The switch to the new version of the interpreter was both an important and difficult process, and we prepared for it by putting together a precise plan. This plan consisted of three stages: - Changing the PHP build/deploy infrastructure and adapting the mass of extensions we’d already written - Changing the infrastructure and testing environments - Changing the PHP app code

We’ll get into the details of all these stages later.

Changes to the engine and extensions

At Badoo, we have our own actively supported and updated PHP branch, and we started switching over to PHP7 even before its official release, so we had to regularly rebase PHP7 upstream in our tree in order for it to update with every release candidate. All patches and customizations that we use in our everyday work also had to be ported between versions and work correctly.

We automated the process of downloading and building dependencies, extensions and the PHP tree for versions 5.5 and 7.0. This not only simplified our current work, but also bodes well for the future: when version 7.1 comes out, everything will be in place.

As mentioned, we also had to turn our attention to extensions. We support over 40 extensions, more than half of which are open source with our reworks.

In order to switch them over as quickly as possible, we decided to launch two parallel processes. The first involved individually rewriting the most critical extensions: the blitz template engine, data cache in shared memory/APCu, pinba statistics collector, and a few other custom extensions for internal services (in total, we used our forces to redo about 20 extensions).

The second involved actively ridding ourselves of all extensions that are only used in non-critical parts of the infrastructure in order to unclutter things as much as possible. We were easily able to get rid of 11 extensions, which is not an insignificant figure!

Additionally, we started to actively discuss PHP7 compatibility with those who maintain the main open extensions (special thanks to xdebug developer Derick Rethans).

We’ll go into more detail regarding the technical details of porting extensions to PHP7 a bit later.

Developers made a lot of changes to internal APIs in PHP7, which meant we had to alter a lot of extension code.

Here are the most important changes:

  • zval * -> zval.
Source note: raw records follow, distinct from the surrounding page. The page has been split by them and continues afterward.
-- ==== Sys2Proof/Machine/State.lean ====
section
/-! DEFINITION. The state of the two agents (R20 to R35, R230): the generator's registers, the generated circuit
and its one register, and what the host has handed over and not yet been served (R34, R179). Neither agent has a
memory, a program counter, flags or modes (R30, R34, R50), so there is no field for one. All of it is plain data. -/

namespace Sys2Proof.Machine

/-- A `ConfigError` as it is reported: the field number, the field's name, its valid range as text (R200). -/
structure ConfigError where
  code : Nat
  field : String
  range : String
  deriving DecidableEq, Repr

/-- An `InternalInvariantError` as it is reported: the cause code, the two lengths found and `W` (R201). -/
structure LengthError where
  code : Nat
  svLength : Nat
  ovLength : Nat
  w : Nat
  deriving DecidableEq, Repr

/-- The two error kinds of the generator (R200, R201). -/
inductive GenError where
  | config (e : ConfigError)
  | internal (e : LengthError)
  deriving DecidableEq, Repr

/-- The stage register of a generator run (R28). -/
inductive Stage where
  /-- No configuration yet. -/
  | start
  /-- RESOLVE has succeeded. -/
  | configured
  /-- The Emitter has produced the text. -/
  | done
  /-- An error has been raised. -/
  | failed (e : GenError)
  deriving DecidableEq, Repr

/-- Emitted text, character by character. -/
abbrev Text := List Char

/-- The value an operation of the generator returns (R75). -/
inductive Result where
  | config (c : Config)
  | term (t : XorTerm)
  | stateVector (sv : StateVector)
  | outVector (ov : OutVector)
  | canonTerm (l : SymbolList)
  | canonOut (o : OutList)
  | unit
  | text (t : Text)
  | bit (b : Bool)
  | error (e : GenError)
  deriving DecidableEq, Repr

/-- A generated circuit (R2, R34): its configuration and the equations of its text. In a full module `out` is the
post-processing of the register (R153); in bare logic it is the look-ahead output vector (R152). -/
structure Circuit where
  cfg : Config
  /-- The next-state equations `state_out[k]`. -/
  next : StateVector
  /-- The output equations `crc_out[j]`. -/
  out : OutVector
  deriving DecidableEq, Repr

/-- What an observation of a circuit yields (R180). -/
inductive Observation where
  /-- The register of a full module. -/
  | state (v : Nat)
  /-- `crc_out` of a full module. -/
  | crcOut (v : Nat)
  /-- The outputs of a bare-logic block for one `COMB` word. -/
  | bare (stateOut crcOut : Nat)
  deriving DecidableEq, Repr

/-- The reasons the machine stops with a fault. -/
inductive Fault where
  /-- The host read `state` or `crc_out` of a full module whose register holds no value, that is before its first
  CYC_RESET (R32, R176, program P6). Raised by the host's reads only. Safe: the spec says a model faults here. -/
  | readBeforeReset
  deriving DecidableEq, Repr

/-- The reasons the machine gives an operation no meaning. -/
inductive Refusal where
  /-- An instruction without a meaning yet; only arms of `exec` answer it. Safe. -/
  | notModelled (mnemonic : String)
  /-- A word that spells no operation (R77, R70); raised by fetching. Safe: R77 asks for the refusal. -/
  | undecodable (e : DecodeError)
  /-- A literal operand that is not a legal value under the configuration (R23, R25, R57); raised by fetching. Safe. -/
  | illFormedOperand
  /-- A generator operation that takes `Cfg` while the generator holds none (R79, R101); raised by every such
  operation. Safe. -/
  | noConfig
  /-- RESOLVE or GENERATE of the held tuple when the caller has supplied none (R234). Safe. -/
  | noRaw
  /-- The held output vector is wanted before any OUTMAP (R230); raised by operand reading. Safe. -/
  | noOutputVector
  /-- SYM_STEP of the next input bit when all `N` have been consumed (R29). Safe. -/
  | noInputLeft
  /-- EMIT_BARE of a `FULL` configuration or EMIT_FULL of a `BARE` one (R152, R153). Safe. -/
  | wrongMode
  /-- An operation that would end a run which has already ended (R28, R202). Safe. -/
  | runEnded
  /-- A `CYC` word or a read, and there is no full module (R33, R170). Safe. -/
  | noFullModule
  /-- A `COMB` word, and there is no bare-logic block (R170). Safe. -/
  | noBareLogic
  deriving DecidableEq, Repr

/-- The whole machine. -/
structure State where
  /-- What the host hands over, in order; not state of either agent (R34, R179). -/
  pending : List HostInput
  /-- The tuple the caller supplied for the current invocation (R5, R179). -/
  raw : Option RawTuple
  /-- The stage register (R28). -/
  stage : Stage
  /-- The control registers, fields 0 to 7: none until RESOLVE (R20, R230). -/
  cfg : Option Config
  /-- The StateVector of the simulation: none until the simulation starts (R25, R230). -/
  sv : Option StateVector
  /-- The unroll position `p` (R29). -/
  pos : Nat
  /-- The output vector: none until OUTMAP (R27, R230). -/
  ov : Option OutVector
  /-- The value the generator's last operation returned (R30, R75). -/
  result : Option Result
  /-- The emitted text: none unless the run has ended in `DONE` (R28, R202). -/
  text : Option Text
  /-- The circuit the last emitted text describes (R2). -/
  circuit : Option Circuit
  /-- `state` (`state_reg`), the full module's register: none while it holds no value (R31, R32). -/
  stateReg : Option Nat
  /-- The host's last observation of a circuit (R180). -/
  observed : Option Observation
  deriving DecidableEq, Repr

/-- The machine before any invocation and with no circuit: `START`, no configuration, position 0, a register that
holds no value (R230). -/
def State.reset : State where
  pending := []
  raw := none
  stage := .start
  cfg := none
  sv := none
  pos := 0
  ov := none
  result := none
  text := none
  circuit := none
  stateReg := none
  observed := none

end Sys2Proof.Machine
end

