-- ==== Sys2Proof/Machine/Canonicalizer.lean ====
section
/-! DEFINITION. The Equation Canonicalizer's operations: CANON and CHECK_LEN (R140 to R144). -/

namespace Sys2Proof.Machine

/-- The value CANON returns for each form of its operand; a held element is the list of its members. -/
def canonResult (c : Config) (s : State) : CanonSrc → Option Result
  | .list l => some (.canonTerm (canon c.widths l))
  | .out l k => some (.canonOut (canonOut c.widths ⟨l, k⟩))
  | .svAt k => some (.canonTerm (canon c.widths (members c.widths ((s.svNow c).getD k 0))))
  | .ovAt j =>
    (readOutAt s j).map fun o => .canonOut (canonOut c.widths ⟨members c.widths o.term, o.const⟩)

/-- CANON (R140). -/
def execCanon (t : CanonSrc) (s : State) : Answer :=
  withConfig s fun c =>
    match canonResult c s t with
    | some r => .next (s.answer r)
    | none => .refused .noOutputVector

/-- CHECK_LEN (R142): unit, or the run ends in an InternalInvariantError (R201, R202). -/
def execCheckLen (sv : Src (List SymbolList)) (ov : Src (List OutList)) (s : State) : Answer :=
  withConfig s fun c =>
    match readCanonOut c s ov with
    | none => .refused .noOutputVector
    | some cov =>
      match lengthCheck c.w (readCanonVec c s sv) cov with
      | none => .next (s.answer .unit)
      | some e => raiseInRun s (.internal e)

end Sys2Proof.Machine
end

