-- ==== Sys2Proof/Tests/Slice0.lean ====
section
/-! SUPPORT. Tests of the model: checks of well-formedness, decoding of words written out from the encodings,
one or two vectors of 95_test_vectors.md per operation (each test names its vector), and, for every statement with
hypotheses, a concrete state and operands that meet them. -/

namespace Sys2Proof.Tests

open Sys2Proof Sys2Proof.Machine

set_option maxRecDepth 8192

/-! ## Configurations and small states -/

/-- `TOY1` of 95_test_vectors.md. -/
def toy1 : Config := ⟨3, 3, 1, false, false, 0, 0, .bare⟩

/-- `TOY2`. -/
def toy2 : Config := ⟨3, 3, 2, false, true, 5, 6, .full⟩

/-- `CRC32`. -/
def crc32 : Config := ⟨32, 0x04C11DB7, 8, true, true, 0xFFFFFFFF, 0xFFFFFFFF, .full⟩

/-- `CCITT`. -/
def ccitt : Config := ⟨16, 0x1021, 8, false, false, 0xFFFF, 0, .full⟩

theorem toy1_valid : toy1.Valid := by unfold Config.Valid; decide

theorem toy2_valid : toy2.Valid := by unfold Config.Valid; decide

/-- A run that has just resolved a configuration. -/
def configured (c : Config) : State := (State.reset.startRun (rawOf c)).configure c

/-- A run that has unrolled it and mapped its outputs. -/
def mapped (c : Config) : State :=
  ((configured c).setVector (unroll c) c.n).setOut (outmap c (unroll c))

/-- A run that has ended with its text. -/
def ended (c : Config) : State := (mapped c).finish [] (circuitOf c)

/-- A run that has ended in an error. -/
def failed (c : Config) : State := (configured c).raise (.internal ⟨16, 2, 3, 3⟩)

/-- A circuit and what its register holds. -/
def built (c : Config) (v : Option Nat) : State :=
  { State.reset with circuit := some (circuitOf c), stateReg := v }

/-- The next state of an answer. -/
def nextOf : Answer → Option State
  | .next t => some t
  | _ => none

/-- The result an answer leaves in the generator. -/
def resultOf (a : Answer) : Option Result := (nextOf a).bind State.result

/-- The register an answer leaves, and the CRC it shows. -/
def registerOf (a : Answer) : Option (Option Nat × Option Nat) :=
  (nextOf a).map fun t => (t.stateReg, t.crcOut)

def isFault : Answer → Bool
  | .fault _ => true
  | _ => false

def refusalOf : Answer → Option Refusal
  | .refused r => some r
  | _ => none

/-- A term from its Symbols. -/
def pack (c : Config) (l : SymbolList) : XorTerm := packSyms c.widths l

/-! ## Well-formedness: one ill-formed operand for each check -/

/-- R23: `S_3` and `D_1` are no Symbols where `W = 3` and `N = 1`. -/
theorem test_illformed_symbols :
    Symbol.legal ⟨3, 1⟩ (.state 3) = false ∧ Symbol.legal ⟨3, 1⟩ (.input 1) = false ∧
    Instr.wellFormed ⟨3, 1⟩ (.termXor (.syms [.state 3]) (.packed 0)) = false ∧
    Instr.wellFormed ⟨3, 1⟩ (.canon (.list [.input 1])) = false ∧
    Instr.wellFormed ⟨3, 1⟩ (.canon (.out [.input 1] true)) = false := by decide

/-- R24, R51: the index space has `W + N` positions. -/
theorem test_illformed_packed :
    Instr.wellFormed ⟨3, 1⟩ (.termXor (.packed 16) (.packed 0)) = false ∧
    Instr.wellFormed ⟨3, 1⟩ (.termXor (.packed 0) (.packed 16)) = false ∧
    Instr.wellFormed ⟨3, 1⟩ (.termXor (.packed 15) (.packed 15)) = true := by decide

/-- R25: a StateVector has `W` elements; R113: `j` is an input Symbol's index. -/
theorem test_illformed_vectors :
    Instr.wellFormed ⟨3, 1⟩ (.symStep (.lit [1, 2]) (.lit 0)) = false ∧
    Instr.wellFormed ⟨3, 1⟩ (.symStep (.lit [1, 2, 16]) (.lit 0)) = false ∧
    Instr.wellFormed ⟨3, 1⟩ (.symStep (.lit [1, 2, 4]) (.lit 1)) = false ∧
    Instr.wellFormed ⟨3, 1⟩ (.outmap (.lit [1, 2, 4, 1])) = false ∧
    Instr.wellFormed ⟨3, 1⟩ (.symStep (.lit [1, 2, 4]) (.lit 0)) = true := by decide

/-- R140, R141: a canonical term has no repeat and keeps the order; R152: the Emitter takes `W` of them. -/
theorem test_illformed_canonical :
    Instr.wellFormed ⟨3, 1⟩ (.emitFull (.lit [[.state 1, .state 1], [], []])) = false ∧
    Instr.wellFormed ⟨3, 1⟩ (.emitFull (.lit [[.input 0, .state 1], [], []])) = false ∧
    Instr.wellFormed ⟨3, 1⟩ (.emitFull (.lit [[], []])) = false ∧
    Instr.wellFormed ⟨3, 1⟩ (.emitBare (.lit [[], [], []]) (.lit [⟨[], true⟩])) = false ∧
    Instr.wellFormed ⟨3, 1⟩ (.emitBare .held (.lit [⟨[.state 3], true⟩, ⟨[], true⟩, ⟨[], true⟩])) = false ∧
    Instr.wellFormed ⟨3, 1⟩ (.checkLen (.lit [[.state 3]]) .held) = false ∧
    Instr.wellFormed ⟨3, 1⟩ (.checkLen .held (.lit [⟨[.input 1], false⟩])) = false ∧
    Instr.wellFormed ⟨3, 1⟩ (.checkLen (.lit [[]]) (.lit [])) = true := by decide

/-- Elements of held vectors, and words that do not fit `W` or `N` bits (R57, R118). -/
theorem test_illformed_words :
    Instr.wellFormed ⟨3, 1⟩ (.termXor (.svAt 3) (.packed 0)) = false ∧
    Instr.wellFormed ⟨3, 1⟩ (.canon (.svAt 3)) = false ∧ Instr.wellFormed ⟨3, 1⟩ (.canon (.ovAt 3)) = false ∧
    Instr.wellFormed ⟨3, 1⟩ (.eval (.ovAt 3) 0 0) = false ∧
    Instr.wellFormed ⟨3, 1⟩ (.eval (.term (.packed 0)) 8 0) = false ∧
    Instr.wellFormed ⟨3, 1⟩ (.eval (.out (.packed 0) true) 7 2) = false ∧
    Instr.wellFormed ⟨3, 1⟩ (.cycReset false 2) = false ∧ Instr.wellFormed ⟨3, 1⟩ (.cycUpdate 2) = false ∧
    Instr.wellFormed ⟨3, 1⟩ (.cycHold 2) = false ∧ Instr.wellFormed ⟨3, 1⟩ (.combEval 8 0) = false ∧
    Instr.wellFormed ⟨3, 1⟩ (.combEval 7 2) = false := by decide

/-! ## Decoding: a word of every constructor, written out from R71 to R74 -/

/-- The `GEN` words, R74. -/
theorem test_decode_gen :
    decode ⟨3, 1⟩ ⟨.gen, 0x0, { raw := .lit (rawOf toy1) }⟩ = .ok (.resolve (.lit (rawOf toy1))) ∧
    decode ⟨3, 1⟩ ⟨.gen, 0x1, { t := .packed 12, u := .packed 5 }⟩ = .ok (.termXor (.packed 12) (.packed 5)) ∧
    decode ⟨3, 1⟩ ⟨.gen, 0x2, { j := .lit 0 }⟩ = .ok (.symStep .held (.lit 0)) ∧
    decode ⟨3, 1⟩ ⟨.gen, 0x3, {}⟩ = .ok .unroll ∧
    decode ⟨3, 1⟩ ⟨.gen, 0x4, {}⟩ = .ok (.outmap .held) ∧
    decode ⟨3, 1⟩ ⟨.gen, 0x5, { canonOf := .svAt 2 }⟩ = .ok (.canon (.svAt 2)) ∧
    decode ⟨3, 1⟩ ⟨.gen, 0x6, {}⟩ = .ok (.checkLen .held .held) ∧
    decode ⟨3, 1⟩ ⟨.gen, 0x7, {}⟩ = .ok (.emitBare .held .held) ∧
    decode ⟨3, 1⟩ ⟨.gen, 0x8, {}⟩ = .ok (.emitFull .held) ∧
    decode ⟨3, 1⟩ ⟨.gen, 0x9, {}⟩ = .ok (.generate .held) ∧
    decode ⟨3, 1⟩ ⟨.gen, 0xA, { evalOf := .ovAt 1, s := 5, d := 1 }⟩ = .ok (.eval (.ovAt 1) 5 1) := by decide

/-- The cycle words of programs P3 (`TOY2`) and P2 (`CCITT`). -/
theorem test_decode_cyc :
    decode ⟨3, 2⟩ ⟨.cyc, 0x2, {}⟩ = .ok (.cycReset false 0) ∧
    decode ⟨3, 2⟩ ⟨.cyc, 0xF, {}⟩ = .ok (.cycReset true 3) ∧
    decode ⟨3, 2⟩ ⟨.cyc, 0x9, {}⟩ = .ok (.cycUpdate 2) ∧
    decode ⟨3, 2⟩ ⟨.cyc, 0xD, {}⟩ = .ok (.cycUpdate 3) ∧
    decode ⟨3, 2⟩ ⟨.cyc, 0x0, {}⟩ = .ok (.cycHold 0) ∧
    decode ⟨3, 2⟩ ⟨.cyc, 0xC, {}⟩ = .ok (.cycHold 3) ∧
    decode ⟨16, 8⟩ ⟨.cyc, 0x105, {}⟩ = .ok (.cycUpdate 0x41) ∧
    decode ⟨32, 32⟩ ⟨.cyc, 0x0D0CCC8C5, {}⟩ = .ok (.cycUpdate 0x34333231) := by decide

/-- R73: `s` above `d`; with `W = 3` and `N = 2` the word is `s * 4 + d`. -/
theorem test_decode_comb :
    decode ⟨3, 2⟩ ⟨.comb, 0x16, {}⟩ = .ok (.combEval 5 2) ∧
    decode ⟨3, 2⟩ ⟨.comb, 0x1F, {}⟩ = .ok (.combEval 7 3) := by decide

/-- R77, and words that do not fit their format (R70). -/
theorem test_decode_refuses :
    decode ⟨3, 2⟩ ⟨.gen, 0xB, {}⟩ = .bad (.reservedOp 0xB) ∧
    decode ⟨3, 2⟩ ⟨.gen, 0xF, {}⟩ = .bad (.reservedOp 0xF) ∧
    decode ⟨3, 2⟩ ⟨.gen, 0x10, {}⟩ = .bad (.wordTooWide .gen 0x10) ∧
    decode ⟨3, 2⟩ ⟨.cyc, 0x10, {}⟩ = .bad (.wordTooWide .cyc 0x10) ∧
    decode ⟨3, 2⟩ ⟨.comb, 0x20, {}⟩ = .bad (.wordTooWide .comb 0x20) := by decide

/-- The table's words are read, placed and run as the first operation after reset. -/
theorem test_table_words :
    decodeTableWord 8 0x3 = some .unroll ∧ decodeTableWord 8 0xB = none ∧
    decodeTableWord 8 0x11 = some (.cycUpdate 4) ∧ decodeTableWord 2 0x2 = some (.cycReset false 0) ∧
    decodeTableWord 0 0x0 = some (.combEval 0 0) ∧
    (nextOf (step (State.reset.withFetchWord 8 0x3))).isSome = true ∧
    (nextOf (step (State.reset.withFetchWord 8 0x7))).isSome = true ∧
    (nextOf (step (State.reset.withFetchWord 8 0x12))).isSome = true ∧
    (nextOf (step (State.reset.withFetchWord 0 0x0))).isSome = true := by decide

/-! ## RESOLVE -/

/-- V51: `N` omitted is 8. -/
theorem test_resolve_default_n :
    resolveTuple ⟨.int 16, .int 0x1021, none, .int 0, .int 0, .int 0xFFFF, .int 0, .name "BARE"⟩ =
      .ok ⟨16, 0x1021, 8, false, false, 0xFFFF, 0, .bare⟩ := by decide

/-- V67, V57, V58, V62, V66: the first illegal field in check order is named. -/
theorem test_resolve_names_first :
    resolveTuple ⟨.int 8, .int 0x107, some (.int 0), .int 2, .int 0, .int 0x100, .int 0, .name "VHDL"⟩ =
      .bad .poly ∧
    resolveTuple ⟨.int 8, .int (-1), some (.int 8), .int 0, .int 0, .int 0, .int 0, .name "BARE"⟩ = .bad .poly ∧
    resolveTuple ⟨.int 0, .int 0x107, some (.int 8), .int 0, .int 0, .int 0, .int 0, .name "BARE"⟩ = .bad .w ∧
    resolveTuple ⟨.int 8, .int 7, some (.int 8), .int 2, .int 0, .int 0, .int 0, .name "BARE"⟩ = .bad .refin ∧
    resolveTuple ⟨.int 8, .int 7, some (.int 8), .int 0, .int 0, .int 0, .int 0, .name "VHDL"⟩ = .bad .mode ∧
    configError .mode = ⟨7, "MODE", "BARE, FULL"⟩ ∧ configError .poly = ⟨1, "POLY", "0 .. 2^W - 1"⟩ := by decide

/-! ## The simulator -/

/-- V70 and V71: `{S2, D0} + {S0, S2} = {S0, D0}`. -/
theorem test_term_xor :
    resultOf (exec (.termXor (.syms [.state 2, .input 0]) (.syms [.state 0, .state 2])) (configured toy1)) =
      some (.term 0b1001) ∧
    resultOf (exec (.termXor (.packed 0b1100) (.packed 0b0101)) (configured toy1)) = some (.term 0b1001) ∧
    pack toy1 [.state 0, .input 0] = 0b1001 := by decide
In earlier versions, the zval structure was always allocated for a new variable, but now a stack structure is used.
  • char * -> zend_string. Aggressive string caching in the PHP engine is used in version 7. For this reason, with the new engine there is a complete switch from regular strings to the zend_string structure where a string is stored along with its length.
  • Changes in array API. Now zend_string is used as a key and the array implementation substitutes a double linked list with an ordinary array that is highlighted by one block instead of a lot of smaller ones.

All this makes it possible to radically reduce the number of small memory allocations and, as a result, speed up the PHP engine by double digit percentage points.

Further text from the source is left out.